Event

Author Talk: Jamilah Lemieux — Black. Single. Mother.

A personal meditation on, examination of, and tribute to Black single motherhood, unapologetically told through poignant essays and candid interviews by a celebrated cultural critic

“Jamilah Lemieux is one of the most important feminist writers of the twenty-first century.”—Brittney Cooper

With her signature candid, humorous, and sometimes biting takes, Jamilah Lemieux suffers no fools while also courageously revealing the scars of her own parenting journey and search for self-acceptance in a world that hates “baby mamas.” With a particular verve and relatability—honed in her many years among Black Twitter’s most prominent voices—Lemieux centers the complex reality of Black single motherhood: uncertainty and fierceness alike.

Black. Single. Mother. combines riveting personal essays, infused with whip-smart cultural and historical analysis, with twenty-one intimate first-person testimonies from a spectrum of Black single mothers. A long-overdue offering in celebration of the American matriarch most often maligned, Black. Single.

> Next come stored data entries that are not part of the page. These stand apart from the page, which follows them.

/-- States and operands that meet the hypotheses of `DramAccess`, clause by clause. -/
theorem test_wit_DramAccess :
    (∃ (s : State) (r : Requester) (a : Nat) (n : Nat) (l : Nat) (d : BitVec 512), s.running = true ∧ (∀ v ∈ s.drm.waits, s.requestWaits v.request.1 v.request.2 = true) ∧ s.requestWaits r a = false ∧ s.drm.lineOf a = some (n, l) ∧ s.regionOk r a = true ∧ (s.chan n).st = .active) ∧
    (∃ (s : State) (r : Requester) (a : Nat) (n : Nat) (l : Nat) (fs : List (Nat × Nat)), s.running = true ∧ (∀ v ∈ s.drm.waits, s.requestWaits v.request.1 v.request.2 = true) ∧ s.requestWaits r a = false ∧ s.drm.lineOf a = some (n, l) ∧ s.regionOk r a = true ∧ (s.chan n).st = .fenced ∧ (∀ c u, r.src ≠ .core c u)) ∧
    (∃ (s : State) (r : Requester) (a : Nat) (n : Nat) (l : Nat) (bs : List (Option Byte)), s.running = true ∧ (∀ v ∈ s.drm.waits, s.requestWaits v.request.1 v.request.2 = true) ∧ s.requestWaits r a = false ∧ s.drm.lineOf a = some (n, l) ∧ s.regionOk r a = true ∧ (s.chan n).st = .active ∧ (s.chan n).mergeOf l = none ∧ (s.chan n).merge.length < 32 ∧ (mergeBytes [] (bs.take 64)).length < 64) ∧
    (∃ (s : State) (r : Requester) (a : Nat) (d : BitVec 512) (bs : List (Option Byte)) (fs : List (Nat × Nat)), s.running = true ∧ (∀ v ∈ s.drm.waits, s.requestWaits v.request.1 v.request.2 = true) ∧ s.requestWaits r a = true) ∧
    (∃ (s : State) (r : Requester) (a : Nat) (d : BitVec 512) (bs : List (Option Byte)) (fs : List (Nat × Nat)), s.running = false) ∧
    (∃ (s : State) (n : Nat) (l : Nat) (m : Merge), (s.chan n).st = .active ∧ (s.chan n).mergeOf l = some m) ∧
    (∃ (s : State) (n : Nat), (s.chan n).st = .active ∧ (s.chan n).ueTimes = [] ∧ (s.chan n).misTimes = [] ∧ (classify (s.lineAt n (s.chan n).scrubDone.toNat) (s.chan n).scrubDone.toNat none).1.kind = .clean ∧ (s.chan n).scrubDone.toNat + 1 < s.chanLines) :=
  ⟨⟨(dramS .active : State), (req2 : Requester), (64 : Nat), (((dramS .active).drm.lineOf 64).getD (0, 0) |>.1 : Nat), (((dramS .active).drm.lineOf 64).getD (0, 0) |>.2 : Nat), (0x123456789ABCDEF0FEDCBA98765432100112233445566778899AABBCCDDEEFF : BitVec 512), by decide⟩,
   ⟨(dramS .fenced : State), (req2 : Requester), (64 : Nat), (((dramS .active).drm.lineOf 64).getD (0, 0) |>.1 : Nat), (((dramS .active).drm.lineOf 64).getD (0, 0) |>.2 : Nat), ([(3, 4)] : List (Nat × Nat)), ⟨by decide, by decide, by decide, by decide, by decide, by decide, (fun _ _ e => by cases e)⟩⟩,
   ⟨(dramS .active : State), (req2 : Requester), (64 : Nat), (((dramS .active).drm.lineOf 64).getD (0, 0) |>.1 : Nat), (((dramS .active).drm.lineOf 64).getD (0, 0) |>.2 : Nat), ([none, some 3] : List (Option Byte)), by decide⟩,
   ⟨((dramS .active).modDrm (fun d => { d with slotMax := [], waits := [.read req2 ⟨64, []⟩] }) : State), (req2 : Requester), (128 : Nat), (0 : BitVec 512), ([] : List (Option Byte)), ([] : List (Nat × Nat)), by decide⟩,
   ⟨((dramS .active).modGlb (fun g => { g with inReset := true }) : State), (req2 : Requester), (64 : Nat), (0 : BitVec 512), ([] : List (Option Byte)), ([] : List (Nat × Nat)), by decide⟩,
   ⟨((dramS .active).modChan 11 (fun c => { c with merge := [⟨5, [(0, 7)], 2, false⟩] }) : State), (11 : Nat), (5 : Nat), (⟨5, [(0, 7)], 2, false⟩ : Merge), by decide⟩,
   ⟨((dramS .active).modGlb (fun g => { g with platDdr := 0x200000 }) : State), (11 : Nat), by decide⟩⟩

/-- States and operands that meet the hypotheses of `ChannelUpkeep`, clause by clause. -/
theorem test_wit_ChannelUpkeep1 :
    (∃ (s : State) (n : Nat), (s.chan n).st = .active) ∧
    (∃ (s : State) (n : Nat) (hot : List Bool), (s.chan n).st = .active ∧ hot.any id = true ∧ (s.chan n).hot = false) ∧
    (∃ (s : State) (n : Nat) (hot : List Bool) (x : Nat), (s.chan n).st = .active ∧ hot.any id = false ∧ (s.chan n).hot = true ∧ (s.chan n).normSince = some x ∧ x + sec ≤ s.now) ∧
    (∃ (s : State) (n : Nat) (r : Nat), (s.chan n).st = .active ∧ s.drm.rpdIdle ≠ 0) ∧
    (∃ (s : State) (n : Nat), (s.chan n).st = .training ∧ s.holds 4 .training n = true) ∧
    (∃ (s : State) (n : Nat) (w : Nat), (s.chan n).st = .active) ∧
    (∃ (s : State) (n : Nat), (s.chan n).st = .active ∧ (s.chan n).drifted = true) ∧
    (∃ (s : State) (n : Nat), (s.chan n).st = .filling ∧ s.holds 4 .fill n = true) :=
  ⟨⟨((dramS .active).modChan 11 (fun c => { c with banks := [(3, { BankP.reset with opened := true })], ranks := [(1, { RankS.reset with powerDown := true })] }) : State), (11 : Nat), by decide⟩,
   ⟨(dramS .active : State), (11 : Nat), ([false, true] : List Bool), by decide⟩,
   ⟨(((dramS .active).modChan 11 (fun c => { c with hot := true, normSince := some 5 })).at' 1000000005 : State), (11 : Nat), ([false, false] : List Bool), (5 : Nat), by decide⟩,
   ⟨(dramS .active : State), (11 : Nat), (3 : Nat), by decide⟩,
   ⟨((dramS .training).modRail 4 (fun r => { r with grants := [(.training, 11, 5)] }) : State), (11 : Nat), by decide⟩,
   ⟨(dramS .active : State), (11 : Nat), (3 : Nat), by decide⟩,
   ⟨((dramS .active).modChan 11 (fun c => { c with drifted := true, tries := 3 }) : State), (11 : Nat), by decide⟩,
   ⟨((dramS .filling).modRail 4 (fun r => { r with grants := [(.fill, 11, 5)] }) : State), (11 : Nat), by decide⟩⟩

/-- States and operands that meet the hypotheses of `ChannelUpkeep`, clause by clause. -/
theorem test_wit_ChannelUpkeep2 :
    (∃ (s : State) (n : Nat), (s.chan n).st = .active ∧ 0 < s.scrubBehind n) ∧
    (∃ (s : State) (n : Nat) (v : Word) (e : ErrEntry) (f : ErrEntry) (r : List ErrEntry), s.tck.held = false ∧ (v >>> 24).setWidth 8 = (s.chan n).errSeq ∧ (s.chan n).errq = e :: f :: r) ∧
    (∃ (s : State) (n : Nat) (v : Word), (v >>> 24).setWidth 8 ≠ (s.chan n).errSeq) :=
  ⟨⟨(((dramS .active).modGlb (fun g => { g with platDdr := 0x200000 })).at' 99000000000000 : State), (11 : Nat), by decide⟩,
   ⟨((dramS .active).modChan 11 (fun c => { c with errq := [err0, err0], errSeq := 255 }) : State), (11 : Nat), (0xFF000000 : Word), (err0 : ErrEntry), (err0 : ErrEntry), ([] : List ErrEntry), by decide⟩,
   ⟨(dramS .active : State), (11 : Nat), (0xFF000000 : Word), by decide⟩⟩

/-- States and operands that meet the hypotheses of `ChannelLosses`, clause by clause. -/
theorem test_wit_ChannelLosses :
    (∃ (s : State) (n : Nat) (cause : Nat), s.running = true ∧ n < 12 ∧ (s.chan n).st ≠ .fenced ∧ s.drm.fencedCh = 0xF) ∧
    (∃ (s : State) (n : Nat) (cause : Nat), s.running = true ∧ n < 12 ∧ (s.chan n).st ≠ .fenced ∧ s.drm.fencedCh = 0xF) ∧
    (∃ (s : State) (n : Nat) (b : Nat), s.running = true ∧ s.tck.held = false ∧ (n, b) ∉ s.drm.retire ∧ s.blockBad n b = true ∧ s.drm.retire.length < 1024) ∧
    (∃ (s : State) (n : Nat), s.drm.remapped = true ∧ (s.chan n).st = .active ∧ (s.chan n).remapFilled = false ∧ s.holds 4 .fill n = true) :=
  ⟨⟨(dramS .active : State), (11 : Nat), (4 : Nat), by decide⟩,
   ⟨(dramS .training : State), (0 : Nat), (1 : Nat), by decide⟩,
   ⟨((dramS .active).modChan 11 (fun c => { c with logErrs := [(0, 5000, true)] }) : State), (11 : Nat), (4 : Nat), by decide⟩,
   ⟨((((dramS .active).modDrm (fun d => { d with remapped := true })).modRail 4 (fun r => { r with grants := [(.fill, 11, 5)] })) : State), (11 : Nat), by decide⟩⟩

/-- States and operands that meet the hypotheses of `BellowsCommands`, clause by clause. -/
theorem test_wit_BellowsCommands1 :
    (∃ (s : State) (w : Nat), s.serving = true ∧ w < 27 ∧ s.workPending w = true ∧ (s.blw.starve.look Starve.reset w).steps < 3 ∧ (s.blw.starve.look Starve.reset w).since + s.blw.ageStep * ms ≤ s.now) ∧
    (∃ (s : State) (w : Nat), s.serving = true ∧ w < 27 ∧ s.workPending w = true ∧ (s.blw.starve.look Starve.reset w).steps < 3 ∧ (s.blw.starve.look Starve.reset w).since + s.blw.ageStep * ms ≤ s.now) ∧
    (∃ (s : State) (w : Nat), s.workLevel w = .urgent) ∧
    (∃ (s : State) (rail : Nat) (who : Nat) (lv : Level), s.running = true ∧ rail < 4 ∧ who / 8 = rail ∧ (s.core who).fenced = false ∧ (s.rail rail).queue = []) ∧
    (∃ (s : State) (rail : Nat) (q : TokReq) (rest : List TokReq), s.running = true ∧ (s.rail rail).queue = q :: rest ∧ s.blw.fenced = false ∧ (q.kind = .wake ∨ q.kind = .search → (s.core q.requester).pstate = .c0 ∨ (s.core q.requester).pstate = .c1 ∨ (s.core q.requester).waking = true) ∧ (s.rail rail).held + q.cost ≤ (s.rail rail).limit.toNat ∧ q.cost * 1000 ≤ min ((s.rail rail).bucket + (s.now - (s.rail rail).bucketAt) * (s.rail rail).ramp.toNat) ((s.rail rail).burst.toNat * 1000)) ∧
    (∃ (s : State) (rail : Nat) (q : TokReq) (rest : List TokReq), s.running = true ∧ (s.rail rail).queue = q :: rest ∧ s.blw.fenced = false ∧ (q.kind = .wake ∨ q.kind = .search → (s.core q.requester).pstate = .c0 ∨ (s.core q.requester).pstate = .c1 ∨ (s.core q.requester).waking = true) ∧ (s.rail rail).held + q.cost ≤ (s.rail rail).limit.toNat ∧ q.cost * 1000 ≤ min ((s.rail rail).bucket + (s.now - (s.rail rail).bucketAt) * (s.rail rail).ramp.toNat) ((s.rail rail).burst.toNat * 1000)) ∧
    (∃ (s : State) (rail : Nat) (q : TokReq) (rest : List TokReq), (s.rail rail).queue = q :: rest ∧ ((s.rail rail).limit.toNat < (s.rail rail).held + q.cost ∨ s.blw.fenced = true)) ∧
    (∃ (s : State) (rail : Nat) (k : ReqKind) (who : Nat) (cost : Nat), (s.rail rail).grants = [(k, who, cost)]) :=
  ⟨⟨(((solo.modBlw (fun b => { b with ageStep := 5 }))).at' 5000000 : State), (25 : Nat), by decide⟩,
   ⟨((((dramS .active).modBlw (fun b => { b with ageStep := 5, starve := [(0, { Starve.reset with steps := 2, since := 5 })] }))).at' 5000005 : State), (0 : Nat), by decide⟩,
   ⟨((solo.modBlw (fun b => { b with starve := [(4, { Starve.reset with steps := 3, since := 5 })] })).at' 10000005 : State), (4 : Nat), by decide⟩,
   ⟨(solo.at' 77 : State), (3 : Nat), (31 : Nat), (.value : Level), by decide⟩,
   ⟨(((solo.modCore 9 (fun x => { x with waking := true, pstate := .c3 })).modRail 1 (fun r => { r with queue := [⟨.wake, .live, 9, 3, 57, false⟩, ⟨.search, .live, 8, 3, 10, false⟩], limit := 57, bucket := 0, bucketAt := 0, ramp := 57, burst := 57 })).at' 1000 : State), (1 : Nat), (⟨.wake, .live, 9, 3, 57, false⟩ : TokReq), ([⟨.search, .live, 8, 3, 10, false⟩] : List TokReq), by decide⟩,
   ⟨(((solo.modCore 8 (fun x => { x with waking := true, pstate := .c3 })).modRail 1 (fun r => { r with queue := [⟨.search, .live, 8, 3, 10, false⟩], limit := 57, bucket := 0, bucketAt := 0, ramp := 57, burst := 57 })).at' 1000 : State), (1 : Nat), (⟨.search, .live, 8, 3, 10, false⟩ : TokReq), ([] : List TokReq), by decide⟩,
   ⟨((solo.modRail 1 (fun r => { r with queue := [⟨.wake, .live, 9, 3, 57, false⟩], limit := 56, bucket := 0, bucketAt := 0, ramp := 57, burst := 57 })).at' 1000 : State), (1 : Nat), (⟨.wake, .live, 9, 3, 57, false⟩ : TokReq), ([] : List TokReq), by decide⟩,
   ⟨(solo.modRail 4 (fun r => { r with grants := [(.fill, 3, 30)], held := 35 }) : State), (4 : Nat), (.fill : ReqKind), (3 : Nat), (30 : Nat), by decide⟩⟩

Mother. sets out to inspire a new cultural and community dialogue about this powerful figure as one profoundly deserving of love, support, and respect.

Jamilah Lemieux is a cultural critic and writer with a focus on issues of race, gender, and sexuality. A leading feminist thinker, social influencer, and millennial media darling, Lemieux has written for a host of platforms, including the Los Angeles Times, The Nation, Essence, Playboy, The Cut, The Guardian, Colorlines, The Washington Post, Wired, Self, Refinery29, and The New York Times. She was prominently featured in Lifetime’s docuseries Surviving R. Kelly and Surviving R. Kelly Part II: The Reckoning. She also appeared in A&E’s Secrets of Playboy. Lemieux penned the forewords for the anniversary editions of Michele Wallace’s Black Macho and the Myth of the Superwoman and Ann Petry’s Miss Muriel and Other Stories. Currently, she writes a weekly advice column for Slate’s “Care and Feeding” parenting section. She resides in Los Angeles with her daughter, Naima.

Lemieux will be in conversation with Glory Edim, the founder of Well-Read Black Girl, a Brooklyn-based book club and digital platform that celebrates the uniqueness of Black literature and sisterhood. In fall 2017 she organized the first-ever Well-Read Black Girl Festival. She has worked as a creative strategist for over ten years at startups and cultural institutions. Most recently, she was the Publishing Outreach Specialist at Kickstarter. She serves on the board of New York City’s Housing Works Bookstore.